- ASSIGNMENT -
Return only the lines of the listing below that run from the line with "simp [hk, laneOr]⟩" through the line with "have hwf : AsmLine.wf", both ends included, exactly as written.
——————
/-- VOR of a register with itself copies it (R147). -/
theorem exists_exec_vor_self (d a : VReg) (s : State) :
    ∃ t, exec (.vor d a a) s = .next t ∧ WritesLanes s t d fun k => (s.reg a).lane k :=
  ⟨_, exec_eq (.vor d a a) s,
    writesLanes_complete_writeReg s d (by simp) fun k hk => by simp [hk, laneOr]⟩

/-- VBCAST writes its immediate to every lane (R141). -/
theorem exists_exec_vbcast (d : VReg) (b : Byte) (s : State) :
    ∃ t, exec (.vbcast d b) s = .next t ∧ WritesLanes s t d fun _ => b :=
  ⟨_, exec_eq (.vbcast d b) s, writesLanes_complete_writeReg s d (by simp) fun k hk => by simp [hk]⟩

end Sys2Proof.Safety

namespace Sys2Proof.Assembler

open Sys2Proof

theorem mapM_argOf_regs (rs : List VReg) : (rs.map fun r => Operand.reg r.val).mapM argOf = some (rs.map .reg) := by
  induction rs with
  | nil => rfl
  | cons r rs ih => simp [argOf, ih]

/-- A line of registers, as many as its mnemonic takes, gives the command its mnemonic builds from them. -/
theorem command_regs {m : Mnemonic} {rs : List VReg} (h : m.operandKinds = rs.map fun _ => .reg) :
    command ⟨m, rs.map fun r => .reg r.val⟩ = build m (rs.map .reg) := by
  have hwf : AsmLine.wf ⟨m, rs.map fun r => .reg r.val⟩ = true := by
    simp [AsmLine.wf, h, Operand.kind, Operand.inRange, Function.comp_def]
  rw [command, if_pos hwf, mapM_argOf_regs]
  rfl

end Sys2Proof.Assembler
end

section
/-! The statements about the encoding of commands and about its assembly language (30_encoding.md). -/

namespace Sys2Proof.Proofs

open Sys2Proof Sys2Proof.Safety

/-- Settles O2: a word has the fields it is made of (`Fields.ofWord_toWord`), and the fields of each command decode to
it (`Laws.FieldsRoundTrip.all`). -/
theorem decodeEncodeRoundTrip : Obligations.DecodeEncodeRoundTrip := decode_encode

/-- Settles O3: the command built from a word has that word's fields, since the fields its format does not use are zero
(`Fields.fields_of_decode`). -/
theorem encodeDecodeRoundTrip : Obligations.EncodeDecodeRoundTrip := fun _ _ => encode_of_decode

/-- Settles O4: both sides say that the word has an opcode whose mask and VAR it meets. -/
theorem legalExactlyByMask : Obligations.LegalExactlyByMask := fun _ =>
  exists_decode_eq_ok_iff.trans not_spellsNoCommand_iff.symm

/-- Settles O5: NOP's one word is its encoding, and a command whose word has OP = 0 is NOP. -/
theorem nopHasExactlyOneEncoding : Obligations.NopHasExactlyOneEncoding := by
  refine ⟨fun w => by rw [decode_eq_ok_iff, encode_nop], fun w hop hw => ?_⟩
  cases hd : decode w with
  | error x => exact ⟨x, rfl⟩
  | ok i =>
    have hi := encode_of_decode hd
    have hnum : i.opcode.number = Opcode.nop.number := by
      rw [← extractLsb'_encode_op, hi]
      exact hop
    obtain rfl := Instr.opcode_eq_nop_iff.1 (Opcode.number_injective hnum)
    exact absurd (hi.symm.trans encode_nop) hw

/-- Settles O1: ten closed words, each decoded by evaluation. -/
theorem specWordsDecode : Obligations.SpecWordsDecode := by
  refine ⟨?_, ?_, ?_, ?_, ?_, ?_, ?_, ?_, ?_, ?_⟩ <;> decide

/-- Settles O7: the range check makes the arguments, of the operands' kinds, and every mnemonic builds a command from
the kinds of its row (`Assembler.isSome_command_iff`). -/
theorem assemblerAcceptsWellFormedLines : Obligations.AssemblerAcceptsWellFormedLines := fun _ =>
  Assembler.isSome_command_iff

/-- Settles O6: closed lines, each assembled by evaluation. -/
theorem specLinesAssemble : Obligations.SpecLinesAssemble := by
  refine ⟨?_, ?_, ?_, ?_, ?_, ?_, ?_, ?_, ?_⟩ <;> decide

/-- Settles O8: each line of registers expands to one command (`Assembler.command_regs`), which writes the copy of `a`
(`exists_exec_vor_self`) or the constant (`exists_exec_vbcast`) and nothing else. -/
theorem pseudoInstructionsExpand : Obligations.PseudoInstructionsExpand := by
  intro d a s
  refine ⟨?_, ?_, ?_⟩
  · obtain ⟨t, ht, hw⟩ := exists_exec_vor_self d a s
    exact ⟨_, t, Assembler.command_regs (m := .vmov) (rs := [d, a]) rfl, rfl, ht, hw⟩
  · obtain ⟨t, ht, hw⟩ := exists_exec_vbcast d 0x00 s
    exact ⟨_, t, Assembler.command_regs (m := .vzero) (rs := [d]) rfl, rfl, ht, hw⟩
  · obtain ⟨t, ht, hw⟩ := exists_exec_vbcast d 0xFF s
    exact ⟨_, t, Assembler.command_regs (m := .vones) (rs := [d]) rfl, rfl, ht, hw⟩

end Sys2Proof.Proofs
end

section
/-! The character classes and their shifts (40_classifier.md R100 to R103). -/

namespace Sys2Proof

/-- The byte values of each class: the table of R100. -/
def CharClass.Range : CharClass → Nat → Prop
  | .upper, v => 65 ≤ v ∧ v ≤ 90
  | .lower, v => 97 ≤ v ∧ v ≤ 122
  | .digit, v => 48 ≤ v ∧ v ≤ 57
  | .plus, v => v = 43
  | .slash, v => v = 47
  | .invalid, v => v ≤ 42 ∨ (44 ≤ v ∧ v ≤ 46) ∨ (58 ≤ v ∧ v ≤ 64) ∨ (91 ≤ v ∧ v ≤ 96) ∨ 123 ≤ v

/-- A byte lies in the range of its class: one branch of `charClass` for each row of R100's table. -/
theorem range_charClass (b : Byte) : (charClass b).Range b.toNat := by
  unfold charClass
  split_ifs <;> simp only [CharClass.Range, u8_eq_toNat] at * <;> omega

/-- "The ranges are disjoint" (R100), so a row's range decides every test of `charClass`. -/
theorem charClass_of_range {b : Byte} {c : CharClass} (h : c.Range b.toNat) : charClass b = c := by
  unfold charClass
  cases c <;> grind [CharClass.Range]

theorem shift_of_range {b : Byte} {c : CharClass} (h : c.Range b.toNat) : shift b = shiftConst c := by
  rw [shift, charClass_of_range h]

/-- "All five valid classes are defined to have a provably non-zero shift constant" (R102). -/
theorem shiftConst_eq_zero_iff {c : CharClass} : shiftConst c = 0x00 ↔ c = .invalid := by
  cases c <;> decide

theorem shift_eq_zero_iff {b : Byte} : shift b = 0x00 ↔ charClass b = .invalid := shiftConst_eq_zero_iff

/-- The base64 value of a byte of each class (the table of R103); for INVALID the byte itself. -/
def CharClass.value : CharClass → Nat → Nat
  | .upper, v => v - 65
  | .lower, v => v - 71
  | .digit, v => v + 4
  | .plus, _ => 62
  | .slash, _ => 63
  | .invalid, v => v

theorem toNat_add_shift_of_range {b : Byte} {c : CharClass} (h : c.Range b.toNat) :
    (b + shift b).toNat = c.value b.toNat := by
  rw [shift_of_range h, BitVec.toNat_add]
  cases c <;> simp [CharClass.Range, CharClass.value, shiftConst] at * <;> omega

/-- "Every decoded value of a valid byte is in 0 to 63" (R103). -/
theorem toNat_add_shift_le {b : Byte} (h : charClass b ≠ .invalid) : (b + shift b).toNat ≤ 63 := by
  have hr := range_charClass b
  rw [toNat_add_shift_of_range hr]
  cases hc : charClass b
  case invalid => exact absurd hc h
  all_goals simp only [hc, CharClass.Range, CharClass.value] at *; omega

end Sys2Proof
end

section
/-! The three datapaths, lane by lane (40_classifier.md R104 to R110). -/

namespace Sys2Proof

/-! ## Mask lanes -/

/-- A lane of a mask vector: 0xFF where `p` holds, 0x00 elsewhere (41_lane_primitives.md R140). -/
def maskLane (p : Prop) [Decidable p] : Byte := if p then 0xFF else 0x00

theorem laneAnd_maskLane (p : Prop) [Decidable p] (c : Byte) : laneAnd (maskLane p) c = if p then c else 0x00 := by
  by_cases hp : p
  · simpa [maskLane, laneAnd, hp] using BitVec.allOnes_and (x := c)
  · simp [maskLane, laneAnd, hp]

theorem laneBlend_maskLane (p : Prop) [Decidable p] (x y : Byte) :
    laneBlend (maskLane p) x y = if p then x else y := by
  by_cases hp : p <;> simp [maskLane, laneBlend, hp]

variable {n k : Nat} (x : Vec) (hk : k < n)
include hk

/-- A range mask is the AND of two compares (R104). -/
theorem lane_maskRange (lo hi : Byte) : (maskRange n lo hi x).lane k =
    maskLane (lo.toNat ≤ (x.lane k).toNat ∧ (x.lane k).toNat ≤ hi.toNat) := by
  have hge : laneGe lo (x.lane k) = maskLane (lo.toNat ≤ (x.lane k).toNat) := rfl
  have hle : laneLe hi (x.lane k) = maskLane ((x.lane k).toNat ≤ hi.toNat) := rfl
  simp only [maskRange, Vec.lane_lanewise1, Vec.lane_lanewise2, hk, hge, hle, laneAnd_maskLane]
  simp only [maskLane, ite_and]

/-- The five class masks are the ranges of the five valid classes (R104). -/
theorem lane_maskUpper : (maskUpper n x).lane k = maskLane (65 ≤ (x.lane k).toNat ∧ (x.lane k).toNat ≤ 90) :=
  lane_maskRange x hk 65 90

theorem lane_maskLower : (maskLower n x).lane k = maskLane (97 ≤ (x.lane k).toNat ∧ (x.lane k).toNat ≤ 122) :=
  lane_maskRange x hk 97 122

theorem lane_maskDigit : (maskDigit n x).lane k = maskLane (48 ≤ (x.lane k).toNat ∧ (x.lane k).toNat ≤ 57) :=
  lane_maskRange x hk 48 57

theorem lane_maskPlus : (maskPlus n x).lane k = maskLane ((x.lane k).toNat = 43) := Vec.lane_lanewise1 _ _ hk

theorem lane_maskSlash : (maskSlash n x).lane k = maskLane ((x.lane k).toNat = 47) := Vec.lane_lanewise1 _ _ hk

/-- A mask ANDed with a constant gives the constant where the mask is true (R105). -/
theorem lane_maskedConst {m : Vec} {p : Prop} [Decidable p] (hm : m.lane k = maskLane p) (c : Byte) :
    (maskedConst n m c).lane k = if p then c else 0x00 := by
  simp only [maskedConst, Vec.lane_lanewise2, Vec.lane_bcast, hk, hm, laneAnd_maskLane]

/-- A blend step overwrites where the mask is true (R107). -/
theorem lane_blendStep {m : Vec} {p : Prop} [Decidable p] (hm : m.lane k = maskLane p) (c : Byte) (s : Vec) :
    (blendStep n m c s).lane k = if p then c else s.lane k := by
  simp only [blendStep, Vec.lane_lanewise3, Vec.lane_bcast, hk, hm, laneBlend_maskLane]

/-- MASK: in a lane at most one of the five terms is not 0x00 (R105). -/
theorem lane_maskDatapath : (maskDatapath n x).lane k = shift (x.lane k) := by
  have hr := range_charClass (x.lane k)
  simp only [maskDatapath, Vec.lane_lanewise2, hk, lane_maskedConst hk (lane_maskUpper x hk),
    lane_maskedConst hk (lane_maskLower x hk), lane_maskedConst hk (lane_maskDigit x hk),
    lane_maskedConst hk (lane_maskPlus x hk), lane_maskedConst hk (lane_maskSlash x hk), shift]
  cases hc : charClass (x.lane k) <;> simp only [hc, CharClass.Range] at hr <;>
    simp (disch := omega) [if_pos, if_neg, laneOr, shiftConst]

/-- BLEND: at most one step overwrites, and only the sentinel 0x00 (R107). -/
theorem lane_blendDatapath : (blendDatapath n x).lane k = shift (x.lane k) := by
  have hr := range_charClass (x.lane k)
  simp only [blendDatapath, lane_maskedConst hk (lane_maskUpper x hk),
    lane_blendStep hk (lane_maskLower x hk), lane_blendStep hk (lane_maskDigit x hk),
    lane_blendStep hk (lane_maskPlus x hk), lane_blendStep hk (lane_maskSlash x hk), shift]
  cases hc : charClass (x.lane k) <;> simp only [hc, CharClass.Range] at hr <;>
    simp (disch := omega) only [if_pos, if_neg, shiftConst]

end Sys2Proof
end

section
/-! VADD's and VSUB's lanes as arithmetic on bytes, the bucket index of the PERM datapath, and what all three datapaths
compute (40_classifier.md R103, R108 to R111). -/

namespace Sys2Proof

/-- VADD's lane is addition modulo 256 (41_lane_primitives.md R148). -/
theorem laneAdd_eq (x y : Byte) : laneAdd x y = x + y := by
  apply BitVec.eq_of_toNat_eq
  simp only [laneAdd, toNat_byte, BitVec.toNat_add, u8_eq_toNat]
  omega

/-- VSUB's lane is subtraction modulo 256 (41_lane_primitives.md R149). -/
theorem laneSub_eq (x y : Byte) : laneSub x y = x - y := by
  apply BitVec.eq_of_toNat_eq
  simp only [laneSub, toNat_byte, BitVec.toNat_sub, u8_eq_toNat]
  omega

/-- The number of thresholds of `ts` strictly less than the byte (R108). -/
def bucketCount (ts : List Byte) (b : Byte) : Nat := ts.countP fun t => t.toNat < b.toNat

theorem bucketCount_le (ts : List Byte) (b : Byte) : bucketCount ts b ≤ ts.length := List.countP_le_length

theorem bucketCount_cons (t : Byte) (ts : List Byte) (b : Byte) :
    bucketCount (t :: ts) b = (if t.toNat < b.toNat then 1 else 0) + bucketCount ts b := by
  simp [bucketCount, List.countP_cons, Nat.add_comm]

theorem bucketCount_eq_length_filter (ts : List Byte) (b : Byte) :
    bucketCount ts b = ((ts.map BitVec.toNat).filter fun t => t < b.toNat).length := by
  rw [bucketCount, ← List.countP_eq_length_filter, List.countP_map]
  rfl

/-- "gt lane is 0xFF (= −1) where u8(x) > t, so this adds 1" (R108). -/
theorem laneSub_laneGt (i t b : Byte) :
    laneSub i (laneGt t b) = i + BitVec.ofNat 8 (if t.toNat < b.toNat then 1 else 0) := by
  rw [laneSub_eq]
  by_cases h : t.toNat < b.toNat
  · simp [laneGt, zext8, laneTrue, h, BitVec.sub_eq_add_neg]
  · simp [laneGt, zext8, laneFalse, h]

/-- The subtractions count, whatever the thresholds are: each adds 1 where its threshold is exceeded. -/
theorem lane_foldl_laneSub {n k : Nat} (hk : k < n) (x : Vec) (ts : List Byte) (idx : Vec) :
    (ts.foldl (fun idx t => Vec.lanewise2 n laneSub idx (Vec.lanewise1 n (laneGt t) x)) idx).lane k =
      idx.lane k + BitVec.ofNat 8 (bucketCount ts (x.lane k)) := by
  induction ts generalizing idx with
  | nil => simp [bucketCount]
  | cons t ts ih =>
    rw [List.foldl_cons, ih, Vec.lane_lanewise2 _ _ _ hk, Vec.lane_lanewise1 _ _ hk, laneSub_laneGt,
      bucketCount_cons, BitVec.ofNat_add, BitVec.add_assoc]

/-- The bucket index is the number of thresholds exceeded, from 0 to 9, so the count does not wrap (R108). -/
theorem toNat_lane_bucketIndex {n k : Nat} (hk : k < n) (x : Vec) :
    ((bucketIndex n x).lane k).toNat = bucketCount thresholds (x.lane k) := by
  have hle : bucketCount thresholds (x.lane k) ≤ 9 := bucketCount_le thresholds _
  rw [bucketIndex, lane_foldl_laneSub hk, Vec.lane_bcast _ hk]
  simp only [BitVec.ofNat_eq_ofNat, BitVec.zero_add, BitVec.toNat_ofNat]
  omega

/-- The band table (R109): in each of the ten bands the tests of the nine thresholds come out alike, and the PTAB entry
at their count is the shift. -/
theorem lane_ptab_bucketCount (b : Byte) : ptab.lane (bucketCount thresholds b) = shift b := by
  have hr := range_charClass b
  simp only [shift, bucketCount, thresholds, List.countP_cons, List.countP_nil, decide_eq_true_eq,
    BitVec.reduceToNat]
  cases hc : charClass b <;> simp only [hc, CharClass.Range] at hr
  case' invalid => obtain h | h | h | h | h := hr
  all_goals
    simp (disch := omega) only [if_pos, if_neg]
    rfl

/-- PERM: one lookup of the bucket index in PTAB (R108). -/
theorem lane_permDatapath {n k : Nat} (x : Vec) (hk : k < n) :
    (permDatapath n x).lane k = shift (x.lane k) := by
  have hidx := toNat_lane_bucketIndex hk x
  have hle : bucketCount thresholds (x.lane k) ≤ 9 := bucketCount_le thresholds _
  rw [permDatapath, Vec.lane_lanewise1 _ _ hk, laneLookup, u8_eq_toNat, hidx, if_pos (by omega),
    lane_ptab_bucketCount]

/-- VAR selects which datapath computes; the result is the Class Shift Vector (R110, R111). -/
theorem datapath_eq_classify (var : Variant) (n : Nat) (x : Vec) : datapath var n x = classify n x := by
  apply Vec.ext_lanes (length_datapath var n x) (Vec.length_lanewise1 n shift x)
  intro k hk
  rw [Vec.lane_lanewise1 _ _ hk]
  cases var
  · exact lane_maskDatapath x hk
  · exact lane_blendDatapath x hk
  · exact lane_permDatapath x hk

/-- A lane of the decoded batch is the byte plus its shift (R103). -/
theorem lane_decodeBatch {n k : Nat} (hk : k < n) (x : Vec) :
    (decodeBatch n x).lane k = x.lane k + shift (x.lane k) := by
  simp [decodeBatch, applyShift, classify, hk, laneAdd_eq]

end Sys2Proof
end

section
/-! VCLSH and VDEC: report a shift vector, then write where the report passes (40_classifier.md R113, R114). -/

namespace Sys2Proof.Machine

open Sys2Proof

/-- Whether it writes or not, ZM and STATUS are those of the report. -/
theorem zm_reportThenWrite (d : VReg) (sh x : Vec) (s : State) :
    (reportThenWrite d sh x s).zm = ⟨zmask s.n sh, true⟩ := by
  obtain ⟨-, e⟩ | ⟨-, e⟩ := reportThenWrite_cases d sh x s <;> simp [e, State.zm_report]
——————
- EXPECTED ANSWER -
    writesLanes_complete_writeReg s d (by simp) fun k hk => by simp [hk, laneOr]⟩

/-- VBCAST writes its immediate to every lane (R141). -/
theorem exists_exec_vbcast (d : VReg) (b : Byte) (s : State) :
    ∃ t, exec (.vbcast d b) s = .next t ∧ WritesLanes s t d fun _ => b :=
  ⟨_, exec_eq (.vbcast d b) s, writesLanes_complete_writeReg s d (by simp) fun k hk => by simp [hk]⟩

end Sys2Proof.Safety

namespace Sys2Proof.Assembler

open Sys2Proof

theorem mapM_argOf_regs (rs : List VReg) : (rs.map fun r => Operand.reg r.val).mapM argOf = some (rs.map .reg) := by
  induction rs with
  | nil => rfl
  | cons r rs ih => simp [argOf, ih]

/-- A line of registers, as many as its mnemonic takes, gives the command its mnemonic builds from them. -/
theorem command_regs {m : Mnemonic} {rs : List VReg} (h : m.operandKinds = rs.map fun _ => .reg) :
    command ⟨m, rs.map fun r => .reg r.val⟩ = build m (rs.map .reg) := by
  have hwf : AsmLine.wf ⟨m, rs.map fun r => .reg r.val⟩ = true := by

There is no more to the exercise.